The day he died in a bloody battle off the coast of Ocracoke Island, the pirate Blackbeard bade his 13th wife a final farewell.
 
"Look for me in the afternoon," he told his bride. "You will hear the cannons firing. And the creatures of the sea will dance at your feet when I return."
 
Today, villagers swear they can still hear the volley of gunfire booming off Pamlico Sound. And as the sun rises over the misty inlet Blackbeard called home, they sometimes catch a glimpse of his masted ghost ship gliding through the silver water.
 
 
The pirate Blackbeard favored the mists of Ocracoke Inlet in North Carolina's Outer Banks so much he lost his head there
 
 
A triumphant British Royal Navy impaled the bloody trophy on the bowsprit of its sloop after the pirate's fiercest battle in November 1718.
 
The sea-worn face and flowing, black-as-night beard rotted there for weeks as an example to other bandits of the sea.
 
Blackbeard was the boldest pirate to infest the waters of Colonial America. His Jolly Roger flag displayed an eerie, horned skeleton holding fish bones in one hand and a spear in the other. A blood red heart dripped below its deadly blade.
 
The isolated barrier island was Blackbeard's most beloved hideout. Anchored close to shore, his crew could spot merchant ships cruising the coast without being spotted in return.
 
The pirate would braid his long, salty beard with brightly-colored ribbons and tuck slow-burning matches in the tangles, letting wisps of smoke curl around his face. He wore pistols, daggers and a cutlass in a belt about his waist. Across his chest he carried a sling that held six pistols primed, cocked and ready to fire.
 
He would rally his men and sail out on his ship, Queen Anne's Revenge, to plunder cargoes and slay crews.
 
But in 1718, Lt. Robert Maynard of the British Royal Navy took a fleet of sloops to Ocracoke and attacked the band of pirates off shore.
 
The legendary Blackbeard was shot 20 times--then beheaded.
 
But many say his spirit remains in the silvery waters of his inlet anchorage and today his name graces many shops and restaurants in the historic village of Ocracoke.
 
One legend holds that Blackbeard, who went by the alias Edward Teach, gave the island its name the morning of his death. Impatient for dawn, he supposedly bellowed "Oh Cock Crow!"
 
But the name more likely comes from the American Indian tribes that have inhabited the haunted beaches since the 1500s. No one knows what the name means.
 
The 16-mile long stretch of abandoned sand sits at the southernmost tip of the Cape Hatteras National Seashore, maintained by the National Park Service. The sparkling blue-green waters, warmed by the nearby Gulf Stream, wash a wild beach.
 
It's rare to see another soul wandering the lonely seashore.
 
At the end of the island is the little village of Ocracoke, which was incorporated in 1753.
 
Today, residents and visitors amble along on bicycles, shaded by crooked oak trees warped by the ocean winds.

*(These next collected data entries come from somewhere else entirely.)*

/-- The first cycle of the first start bit of the TX `w`, accepted in `s` (42_transmit.md R163). -/
def State.startOfTx (s : State) (w : Word) (mm : MappingMode) : State :=
  { s with engine := .tx, cmd := w, timer := 0, seq := loadFrame s mm 0 0 }

/-- A TX accepted with ERR = 0 loads its first frame and waits for its first start bit. -/
theorem acceptEdge_tx {w : Word} {s : State} {mm : MappingMode} (herr : s.err = false) (hw : decode w = .ok (.tx mm)) :
    acceptEdge w s = { s.startOfTx w mm with timer := Config.txStartLatency } := by
  rw [acceptEdge, entersTx_eq_some.mpr ⟨herr, hw⟩]
  rfl

theorem startOfTx_txMode {w : Word} {mm : MappingMode} (s : State) (hw : decode w = .ok (.tx mm)) :
    (s.startOfTx w mm).txMode = mm := mappingModeOfBit_of_decode_tx hw

theorem startOfTx_cyclesSent (s : State) (w : Word) (mm : MappingMode) : (s.startOfTx w mm).cyclesSent = 0 := by
  simp [State.cyclesSent, State.startOfTx, loadFrame, frameIndex, slotStart]

theorem startOfTx_sending {w : Word} {mm : MappingMode} (s : State) (hw : decode w = .ok (.tx mm)) :
    Sending (s.startOfTx w mm) where
  engine := rfl
  started := rfl
  baud := Nat.succ_pos _
  position := (slotLength_bounds _ 0).1
  shifting := by rw [startOfTx_txMode s hw]; rfl

/-- The result of an accepted TX has its whole frame in the trace. -/
theorem startOfTx_txResult {w : Word} {mm : MappingMode} (s : State) (hw : decode w = .ok (.tx mm)) :
    (s.startOfTx w mm).txResult = finishTx (txBytes s.pb mm) (s.startOfTx w mm) := by
  rw [State.txResult, State.txRest, startOfTx_txMode s hw]
  rfl

/-- The edges from the acceptance of a TX to its first start bit. -/
theorem clockRun_to_startOfTx {w : Word} {s : State} {mm : MappingMode} {ps : List Pins} (he : s.engine = .idle)
    (herr : s.err = false) (hw : decode w = .ok (.tx mm)) (hps : NoReset ps) (hlen : ps.length = Config.txStartLatency) :
    clockRun (offerEdge w :: ps) s = .next (s.startOfTx w mm) := by
  have hwait := clockRun_waiting (s := { s.startOfTx w mm with timer := Config.txStartLatency }) hps hlen.le
  rw [clockRun_cons, clockEdge_offerEdge w he, andThen_next, acceptEdge_tx herr hw, hwait, hlen, Nat.sub_self]
  rfl

/-- An accepted TX from the edge that accepts it to its end (42_transmit.md R163). -/
theorem clockRun_tx {w : Word} {s : State} {mm : MappingMode} {ps : List Pins} (he : s.engine = .idle)
    (herr : s.err = false) (hw : decode w = .ok (.tx mm)) (hps : NoReset ps)
    (hlen : ps.length = Config.txStartLatency + 1485 * Config.bitPeriod) :
    clockRun (offerEdge w :: ps) s = .next (finishTx (txBytes s.pb mm) (s.startOfTx w mm)) := by
  obtain ⟨waiting, sending, rfl, hwaiting, hsending, hwaitLen, hsendLen⟩ :=
    hps.cut (n := Config.txStartLatency) (by omega)
  rw [← List.cons_append, clockRun_append, clockRun_to_startOfTx he herr hw hwaiting hwaitLen, andThen_next,
    clockRun_sending_to_end (startOfTx_sending s hw) hsending (by rw [startOfTx_cyclesSent]; omega),
    startOfTx_txResult s hw]

/-- TX with ERR = 0 as a transaction. -/
theorem exec_tx (mm : MappingMode) {s : State} (h : s.err = false) :
    exec (.tx mm) s = .next ({ s with wire := s.wire ++ txBytes s.pb mm }.releaseSequencer) := unlessFaulted_of_clear h _

/-! ### A word in EXEC -/

/-- The state with the Engine's own registers, its state, its word and its wait, as given. -/
def State.withEngine (s : State) (e : EngineState) (w : Word) (n : Nat) : State :=
  { s with engine := e, cmd := w, timer := n }

/-- Writes the Engine's own registers into the state a result answers. -/
def resultWithEngine (e : EngineState) (w : Word) (n : Nat) (r : Result) : Result :=
  andThen r fun t => .next (t.withEngine e w n)

section
variable (e : EngineState) (c : Word) (n : Nat) (s : State)

theorem resultWithEngine_unlessFaulted (effect : Result) :
    resultWithEngine e c n (unlessFaulted s effect)
      = unlessFaulted (s.withEngine e c n) (resultWithEngine e c n effect) := by
  cases h : s.err with
  | true => rw [unlessFaulted_of_faulted h, unlessFaulted_of_faulted (s := s.withEngine e c n) h]; rfl
  | false => rw [unlessFaulted_of_clear h, unlessFaulted_of_clear (s := s.withEngine e c n) h]

theorem resultWithEngine_withIndex (idx : BitVec 7) (effect : Fin 42 → Result) :
    resultWithEngine e c n (withIndex idx s effect)
      = withIndex idx (s.withEngine e c n) fun i => resultWithEngine e c n (effect i) := by
  unfold withIndex
  cases indexOf idx <;> rfl

theorem resultWithEngine_withChannel (ch : ChannelField) (effect : Channel → Result) :
    resultWithEngine e c n (withChannel ch s effect)
      = withChannel ch (s.withEngine e c n) fun d => resultWithEngine e c n (effect d) := by
  unfold withChannel
  cases channelOf ch <;> rfl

Cars are allowed, but they just don't seem to fit in on the quiet streets.
 
The village is packed with restaurants, shops, cottages and little motels.
 
Even in the middle of town in the middle of summer, the feeling of isolation from the rest of the world clings like sea spray.
 
Ocracoke is North Carolina's land's end. You can only get there by boat or by plane. And it's a 40-minute ferry ride from the closest land neighbor--Hatteras Island.
 
In summer, ferries chug across warm seas to Ocracoke day and night. Cackling seagulls follow, hoping for a free meal.
 
Once the ferry unloads, it's a 16-mile, sand-swept drive to the village. Great dunes covered in sea oats rise along either side of narrow State Highway 12, offering glimpses of the clear, turquoise water.
 
Along the way to town, visitors notice a pen the National Park Service maintains for the island's Banker ponies. The horses are likely descendants of those brought to the Outer Banks by English explorer Sir Walter Raleigh.
 
Today they live in a fenced pasture near the ocean where they once roamed wild.
 
During tourist season, the town of Ocracoke's narrow streets are crowded with bicyclists and sunburned beach-goers eating ice cream cones. It's not easy to get around town by car, but there's no need. Everything is within walking distance
 
At the visitors center in the middle of town is a reminder of the sea's unforgiving power--the jaws of a whale stranded ashore in 1988.
 
Across the street, the metal masts of sailboats clang like wind chimes in the inlet now known as Teach's Hole, named, of course, for Blackbeard.
 
Follow the road from the visitors center to fudge shops, ice cream stands, bait-and-tackle stores and lazy outdoor eateries offering cold beer and cheap spicy steamed shrimp.
 
A museum and shop dedicated to all things Blackbeard is a few blocks away. Across the street, there's a coffeehouse that also offers handmade pottery.
 
On the other side of town, one of the oldest lighthouses on the East Coast casts its beams over Ocracoke's jeweled waters.
 
Built in 1823, it is a survivor of hundreds of coastal hurricanes and nor'easters, sending its light 14 miles out to sea
 
 
Many sailors have died along the coast the Ocracoke lighthouse protects. The sea is a graveyard to most of their bodies.
 
But during World War II, a British ship was torpedoed by a German submarine and four bodies washed ashore. They were buried by villagers in a tiny homemade graveyard. Two of the grave sites are marked "unknown" and the other two bear the remains of Thomas Cunningham and Stanley R. Craig.
 
A bronze plaque among the graves reads: "If I should die think only this of me, that there's some forever corner of a foreign field that is forever England."
 
But for visitors to the strange little island at land's end, the opposite might be true. Visit and some part of you may be forever Ocracoke.